- **Collected data entries**
——

-- ==== Sys2Proof/Machine/Mx.lean ====
section
/-!
DEFINITION. The matrix array (spec/10_ops_tile_matrix.md R197-R207; spec/03_numbers.md R66, R67; spec/04_pending_factors.md
R91): loads of B into the two buffers, streams of A past them, the products and their rows in C.
-/

namespace Sys2Proof.Machine

/-! ## When a command runs (R204) -/

/-- The cycles from the start of a read to its last byte. -/
def readTime (m : Mach) (c addr bytes : Nat) (segs : List Seg) : Nat :=
  rangeCycles m c addr segs + ceilDiv bytes (if windowOf addr = .vault ∧ vaultCore addr = c then 4096 else 64)

/-- Whether a bload can start: the previous bload is complete, and every earlier stream on its buffer is over. -/
def Core.bloadFree (co : Core) (now : Nat) (q : MxCmd) : Bool :=
  co.mx.all fun r => q.id ≤ r.id || (if r.bload then false else r.buf != q.buf || r.streamed now)

/-- Whether a stream can launch: the previous one is over, and every earlier bload into its buffer is complete. -/
def Core.launchFree (co : Core) (now : Nat) (q : MxCmd) : Bool :=
  q.readAt ≤ now && co.mx.all fun r => q.id ≤ r.id || (if r.bload then r.buf != q.buf else r.streamed now)

/-- A command's last read has retired: its ring slot and reservation are released. -/
def Mach.retireReads (m : Mach) (c : Nat) (q : MxCmd) : Mach :=
  match q.ring with
  | some r => (m.leaveSlot c (some r)).release c q.id
  | none => m

/-- BLOAD_START (R204): the reads of B begin. -/
def execBloadStart (core id : Nat) (s : State) : Out :=
  let m := s.mach
  endEvent s (match (m.core core).mxCmd id with
    | none => m
    | some q =>
      if q.state != .queued then m
      else if !(m.core core).bloadFree m.cycle q then m.again (.bloadStart core id)
      else
        (m.setMx core { q with start := m.cycle, state := .reading }).post (m.cycle + q.readAt) (.bloadComplete core id))

/-- The last byte of B is read: the reservation and a taken ring slot are released (R107, R201), and the completion follows
(R204). -/
def Mach.bloadRead (mem : Memory) (m : Mach) (c : Nat) (q : MxCmd) : Mach :=
  (((m.retireReads c q).settleBarriers mem (barrierKeys q.segs)).setMx c { q with bData := peekAll mem m (segKeys q.segs), state := .writing }).post
    (max (q.start + 256) (m.cycle + 4)) (.bloadComplete c q.id)

/-- BLOAD_COMPLETE (R204, R262): B has been read, and then buffer BUF holds it. -/
def execBloadComplete (core id : Nat) (s : State) : Out :=
  let m := s.mach
  endEvent s (match (m.core core).mxCmd id with
    | none => m
    | some q =>
      if q.state == .reading then
        if m.operandsFree core q then m.bloadRead s.mem core q else m.again (.bloadComplete core id)
      else if q.state == .writing then
        (m.onCore core fun co =>
          { co with bufs := modifyAt (fun b => { b with fmt := q.fmt, data := q.bData }) q.buf co.bufs }).dropMx core id
      else m)

/-- MMA_LAUNCH (R204): A streams past the buffer. A forced resolve of C comes first and takes 8 + M cycles. -/
def execMmaLaunch (core id : Nat) (s : State) : Out :=
  let m := s.mach
  endEvent s (match (m.core core).mxCmd id with
    | none => m
    | some q =>
      if q.launched then m
      else if q.state == .reading then
        let m := match q.resolve with
          | some r => m.onCtx core q.ctx (·.resolveNoted r q.fvs)
          | none => m
        let b := (m.core core).bufs.getD q.buf ⟨none, .s4, []⟩
        let q := { q with start := m.cycle, state := .streaming, aData := peekAll s.mem m (segKeys q.segs),
                          metaData := peekAll s.mem m (segKeys q.metaSegs), bData := b.data, bFmt := b.fmt }
        (((m.settleBarriers s.mem (barrierKeys (q.segs ++ q.metaSegs))).setMx core q).post (m.cycle + q.occupancy) (.aReadRetirement core id)).post (q.rowAt 0) (.mmaRowWrite core id)
      else if !(m.core core).launchFree m.cycle q || !m.operandsFree core q then m.again (.mmaLaunch core id)
      else
        let wait := match q.resolve with
          | some r => 8 + r.tile.rows
          | none => 0
        (m.setMx core { q with state := .reading }).post (m.cycle + wait) (.mmaLaunch core id))

/-- A_READ_RETIREMENT (R204): the reads of A are over; a taken ring slot frees. -/
def execAReadRetirement (core id : Nat) (s : State) : Out :=
  let m := s.mach
  endEvent s (match (m.core core).mxCmd id with
    | some q =>
      if q.state == .streaming && q.start + q.occupancy ≤ m.cycle then
        (m.retireReads core q).setMx core { q with state := .writing }
      else m
    | none => m)

/-! ## The rows of C -/

/-- The context after row i of C is written (R202): the sticky bits are set with it. -/
def Ctx.writeProduct (x : Ctx) (q : MxCmd) (i : Nat) : Ctx :=
  let (cells, ovf, esc, bad) := q.product x i
  let x := x.setTileRow q.tile.tile i cells
  let x := if ovf && q.tile.tile.occupied then x.rawOverflow q.tile else x
  let x := if esc then x.raiseCsw cswEscOvr else x
  if bad then x.raiseCsw cswSparseMeta else x

/-- Writes the rows that are due in this cycle, at most `n`, from the next one on. -/
def Mach.writeRows (m : Mach) (c : Nat) (q : MxCmd) : Nat → Mach × MxCmd
  | 0 => (m, q)
  | n + 1 =>
    if q.row < q.tile.tile.rows ∧ q.rowAt q.row ≤ m.cycle then
      (m.onCtx c q.ctx (·.writeProduct q q.row)).writeRows c { q with row := q.row + 1 } n
    else (m, q)

/-- MMA_ROW_WRITE (R204): the rows of this cycle are written; with the last the command is over. -/
def execMmaRowWrite (core id : Nat) (s : State) : Out :=
  let m := s.mach
  endEvent s (match (m.core core).mxCmd id with
    | none => m
    | some q =>
      if !q.launched then m
      else
        let (m, q) := m.writeRows core q 4
        if q.tile.tile.rows ≤ q.row then
          (m.dropMx core id).onCtx core q.ctx fun x => { x with mxwFrom := m.cycle + 1 }
        else (m.setMx core q).post (q.rowAt q.row) (.mmaRowWrite core id))

/-! ## Issue (R197, R203-R207) -/

/-- A factor latch's content: a word that no trigger accepts, or a vector beyond the window. -/
def badFactorLatch (x : Ctx) (l : Latch) : Bool × Bool :=
  match (x.latchCell l).val with
  | none => (false, false)
  | some v => (badFactor false v, x.fv.length ≤ bits (factorWord v) 5 0)

/-- Takes an optional factor latch. -/
def takeFactor (l : Latch) (m : Mach) : Option Factor × Mach :=
  let (v, m) := takeIf l m
  (v.map fun v => factorOf (factorWord v), m)

/-- The queue of four (R204). -/
def mxReady (m : Mach) : Except Stop Unit :=
  if 4 ≤ m.myCore.mxQueued m.issue.ctx then .error (.block .mxQueue) else .ok ()

/-- The unit that issues. -/
def Mach.myUid (m : Mach) : Nat := (m.me.unit.map (·.uid)).getD 0

/-- A new command. -/
def newMx (id ctx uid : Nat) (fmt : MxFmt) (buf : Nat) : MxCmd :=
  ⟨id, ctx, uid, true, fmt, false, buf, false, ⟨0, .unset⟩, none, [], [], [], none, none, [], [], none, 0, 0, id, .queued,
    [], [], [], fmt, 0⟩

/-- The context that issues, with its unit, as the owner of a buffer (R205). -/
def Mach.asOwner (m : Mach) : Option (Nat × Nat) := some (m.issue.ctx, m.myUid)

/-- A bload, the implicit one of R205 too (log 14), joins the queue, and the buffer is its context's (R199, R205). -/
def Mach.pushBload (m : Mach) (fmt : MxFmt) (buf addr : Nat) (pages : List (Seg × Word)) (ring : Option (Nat × Nat))
    (id : Nat) : Mach :=
  let c := m.issue.core
  let segs := pages.map (·.1)
  let q : MxCmd := { newMx id m.issue.ctx m.myUid fmt buf with
    segs := segs, ring := ring, readAt := readTime m c addr fmt.bBytes segs }
  let m := m.onCore c fun co =>
    { co with mx := co.mx ++ [q], bufs := modifyAt (fun b => { b with owner := m.asOwner }) buf co.bufs }
  (m.allocPages pages).post m.cycle (.bloadStart c id)

/-- The segments of an operand of the array, with their pages' entries: aligned to 16 bytes, in one window. -/
def mxPages (m : Mach) (base size : Nat) : Except Stop (List (Seg × Word)) :=
  if base % 16 ≠ 0 then alignFault base
  else match enginePages m false base size [(base, size)] with
    | .ok l => .ok l.flatten
    | .error e => .error e

/-- A bload trigger (R199, R201). -/
def mxBload (code : Nat) (fmt : MxFmt) (o : TOp) (s : State) : Out :=
  triggerW o s fun _ m t =>
    with1 code .mxB isMem m fun b m => do
      let size := fmt.bBytes
      let p ← memOperand m b size true
      let pages ← mxPages m p.base size
      let _ ← mxReady m
      let (id, m) := m.newId
      let m ← useRing m id p true
      let buf := bits t 1 1
      let m := m.onMe fun x => { x with brec := modifyAt (fun _ => some ⟨fmt, p.base⟩) buf x.brec }
      .ok (m.pushBload fmt buf p.base pages p.slot id)

/-- What an mma does to the slots of C at issue (R91): C afterwards, whether it is resolved first, and whether the factors
enter the products. -/
structure MmaCase where
  tile : Tile
  resolve : Bool
  scaled : Bool

/-- The three cases of R91. -/
def mmaCase (accum : Bool) (c : Tile) (a b : Option Factor) : MmaCase :=
  if !accum then ⟨c.withSlots none a b none none, false, false⟩
  else if c.rho == a && c.kappa == b && c.sigma.isNone && c.beta.isNone && c.gamma.isNone then ⟨c, false, false⟩
  else ⟨c.bare, c.occupied, true⟩

/-- The values of a factor over the first `n` entries, none where there is no factor. -/
def Ctx.factorCells (x : Ctx) (f : Option Factor) (n : Nat) : List Cell :=
  match f with
  | some f => (upFrom 0 n).map fun i => flCell (x.factorAt f i)
  | none => []

/-- The waits and the forced resolve of the third case of R91. -/
def mmaFactors (m : Mach) (c : TileRef) (k : MmaCase) (a b : Option Factor) : Except Stop Mach :=
  if !k.scaled then .ok m
  else do
    let fs := a.toList ++ b.toList
    let busy := (c.tile.factors ++ fs).any fun f =>
      m.myCore.tf.any fun q => q.ctx == m.issue.ctx && !q.ended && q.fv == f.fv
    let _ ← awaitVectors m (c.vectors ++ fs.map fun f => (f.fv, f.fv * 256 + 128))
    let m ← forcedResolve m (if k.resolve then [c] else [])
    if busy then .error .stall else .ok m

/-- The bytes of the A operand. -/
def aBytes (fmt : MxFmt) (sparse : Bool) (rows : Nat) : Nat :=
  if fmt = .s4 ∧ sparse then 176 * ((rows + 1) / 2) else rows * fmt.rowBytes sparse

/-- The implicit reload of R205: the segments of the recorded B where another context owns the buffer. -/
def reload (m : Mach) (buf : Nat) (r : BRec) : Except Stop (Option (List (Seg × Word))) :=
  if (m.myCore.bufs.getD buf ⟨none, .s4, []⟩).owner = m.asOwner then .ok none
  else match mxPages m r.addr r.fmt.bBytes with
    | .ok pages => .ok (some pages)
    | .error e => .error e

/-- An mma or spa whose latches have been taken. -/
def mxRun (m : Mach) (fmt : MxFmt) (sparse : Bool) (t : Word) (a : Val) (c : TileRef) (md : Val)
    (ars bcs : Option Factor) : Except Stop Mach := do
  let x := m.me
  let buf := bits t 1 1
  let accum := bits t 0 0 == 1
  let tile := c.tile
  let fits := if fmt.isInt then tile.fmt == .i32 && ars.isNone && bcs.isNone else tile.fmt == .f32
  match x.brec.getD buf none with
  | none => illOperand
  | some rec_ =>
    if !fits || !fmt.takes rec_.fmt then illOperand
    else do
      let size := aBytes fmt sparse tile.rows
      let p ← memOperand m a size true
      let pages ← mxPages m p.base size
      let metaPages ← if sparse then mxPages m md.w.toNat (32 * tile.rows) else .ok []
      let segs := pages.map (·.1)
      let metaSegs := metaPages.map (·.1)
      let again ← reload m buf rec_
      let k := mmaCase accum tile ars bcs
      let m' ← mmaFactors m c k ars bcs
      let _ ← mxReady m
      let (bid, m') := m'.newId
      let m' := match again with
        | some bs => m'.pushBload rec_.fmt buf rec_.addr bs none bid
        | none => m'
      let (id, m') := m'.newId
      let m' ← useRing m' id p true
      let core := m.issue.core
      let aEnd := m.cycle + readTime m core p.base size segs
      let mEnd := if sparse then
          m.cycle + readTime m core md.w.toNat (32 * tile.rows) metaSegs
        else 0
      let q : MxCmd := { newMx id m.issue.ctx m.myUid fmt buf with
        bload := false, sparse := sparse, accum := accum, tile := ⟨c.index, k.tile⟩,
        resolve := if k.resolve then some c else none, fvs := if k.resolve then x.fv else [],
        rowF := if k.scaled then x.factorCells ars tile.rows else [],
        colF := if k.scaled then x.factorCells bcs tile.n else [],
        sca := if fmt.isInt then none else x.effectiveScale false,
        scb := if fmt.isInt then none else x.effectiveScale true,
        segs := segs, metaSegs := metaSegs, ring := p.slot, readAt := max aEnd mEnd - 80 }
      let m' := (m'.setTile ⟨c.index, k.tile⟩).onMyCore fun co => { co with mx := co.mx ++ [q] }
      .ok ((m'.allocPages (pages ++ metaPages)).post (max m.cycle q.readAt) (.mmaLaunch core id))

/-- An mma or spa trigger. -/
def mxMma (code : Nat) (fmt : MxFmt) (sparse : Bool) (o : TOp) (s : State) : Out :=
  triggerW o s fun _ m t =>
    let x := m.me
    let fa := badFactorLatch x .mxArs
    let fb := badFactorLatch x .mxBcs
    if fa.1 || fb.1 then illBundle
    else do
      let need := [(Latch.mxA, isMem), (.mxAcc, isTile)] ++ (if sparse then [(.mxMeta, Val.isWord)] else [])
      let _ ← checkKinds m (need ++ [(.mxArs, isFactor), (.mxBcs, isFactor), (.mxSca, Val.isWord), (.mxScb, Val.isWord)])
      if fa.2 || fb.2 then illMove
      else do
        let (vals, m) ← takeAll code need m
        let (ars, m) := takeFactor .mxArs m
        let (bcs, m) := takeFactor .mxBcs m
        mxRun m fmt sparse t (vals.getD 0 (.word 0)) (m.me.tileRef (vals.getD 1 (.word 0))) (vals.getD 2 (.word 0)) ars bcs

/-! ## The triggers (R198) -/

/-- mx.bload.s4 (R199). -/
def execMxBloadS4 (o : TOp) (s : State) : Out := mxBload 0x188 .s4 o s

/-- mx.bload.e4 (R199). -/
def execMxBloadE4 (o : TOp) (s : State) : Out := mxBload 0x189 .e4 o s

/-- mx.bload.e5 (R199). -/
def execMxBloadE5 (o : TOp) (s : State) : Out := mxBload 0x18A .e5 o s

/-- mx.bload.i8 (R199). -/
def execMxBloadI8 (o : TOp) (s : State) : Out := mxBload 0x18B .i8 o s

/-- mx.bload.bf (R199). -/
def execMxBloadBf (o : TOp) (s : State) : Out := mxBload 0x18C .bf o s

/-- mx.bload.h (R199). -/
def execMxBloadH (o : TOp) (s : State) : Out := mxBload 0x18D .h o s

/-- mx.mma.s4 (R198, R202). -/
def execMxMmaS4 (o : TOp) (s : State) : Out := mxMma 0x18E .s4 false o s

/-- mx.mma.e4 (R198, R202). -/
def execMxMmaE4 (o : TOp) (s : State) : Out := mxMma 0x18F .e4 false o s

/-- mx.mma.e5 (R198, R202). -/
def execMxMmaE5 (o : TOp) (s : State) : Out := mxMma 0x190 .e5 false o s

/-- mx.mma.i8 (R198, R202). -/
def execMxMmaI8 (o : TOp) (s : State) : Out := mxMma 0x191 .i8 false o s

/-- mx.mma.bf (R198, R202). -/
def execMxMmaBf (o : TOp) (s : State) : Out := mxMma 0x192 .bf false o s

/-- mx.mma.h (R198, R202). -/
def execMxMmaH (o : TOp) (s : State) : Out := mxMma 0x193 .h false o s

/-- mx.spa.s4 (R198, R200). -/
def execMxSpaS4 (o : TOp) (s : State) : Out := mxMma 0x194 .s4 true o s

/-- mx.spa.e4 (R198, R200). -/
def execMxSpaE4 (o : TOp) (s : State) : Out := mxMma 0x195 .e4 true o s

/-- mx.spa.i8 (R198, R200). -/
def execMxSpaI8 (o : TOp) (s : State) : Out := mxMma 0x196 .i8 true o s

end Sys2Proof.Machine
end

——

- **What to produce**
Word for word, restate the lines of the data above that fall between the line holding "let again ← reload m buf rec_" and the line holding "def mxMma (code", inclusive, and no other lines.

- **Output for this task**
      let again ← reload m buf rec_
      let k := mmaCase accum tile ars bcs
      let m' ← mmaFactors m c k ars bcs
      let _ ← mxReady m
      let (bid, m') := m'.newId
      let m' := match again with
        | some bs => m'.pushBload rec_.fmt buf rec_.addr bs none bid
        | none => m'
      let (id, m') := m'.newId
      let m' ← useRing m' id p true
      let core := m.issue.core
      let aEnd := m.cycle + readTime m core p.base size segs
      let mEnd := if sparse then
          m.cycle + readTime m core md.w.toNat (32 * tile.rows) metaSegs
        else 0
      let q : MxCmd := { newMx id m.issue.ctx m.myUid fmt buf with
        bload := false, sparse := sparse, accum := accum, tile := ⟨c.index, k.tile⟩,
        resolve := if k.resolve then some c else none, fvs := if k.resolve then x.fv else [],
        rowF := if k.scaled then x.factorCells ars tile.rows else [],
        colF := if k.scaled then x.factorCells bcs tile.n else [],
        sca := if fmt.isInt then none else x.effectiveScale false,
        scb := if fmt.isInt then none else x.effectiveScale true,
        segs := segs, metaSegs := metaSegs, ring := p.slot, readAt := max aEnd mEnd - 80 }
      let m' := (m'.setTile ⟨c.index, k.tile⟩).onMyCore fun co => { co with mx := co.mx ++ [q] }
      .ok ((m'.allocPages (pages ++ metaPages)).post (max m.cycle q.readAt) (.mmaLaunch core id))

/-- An mma or spa trigger. -/
def mxMma (code : Nat) (fmt : MxFmt) (sparse : Bool) (o : TOp) (s : State) : Out :=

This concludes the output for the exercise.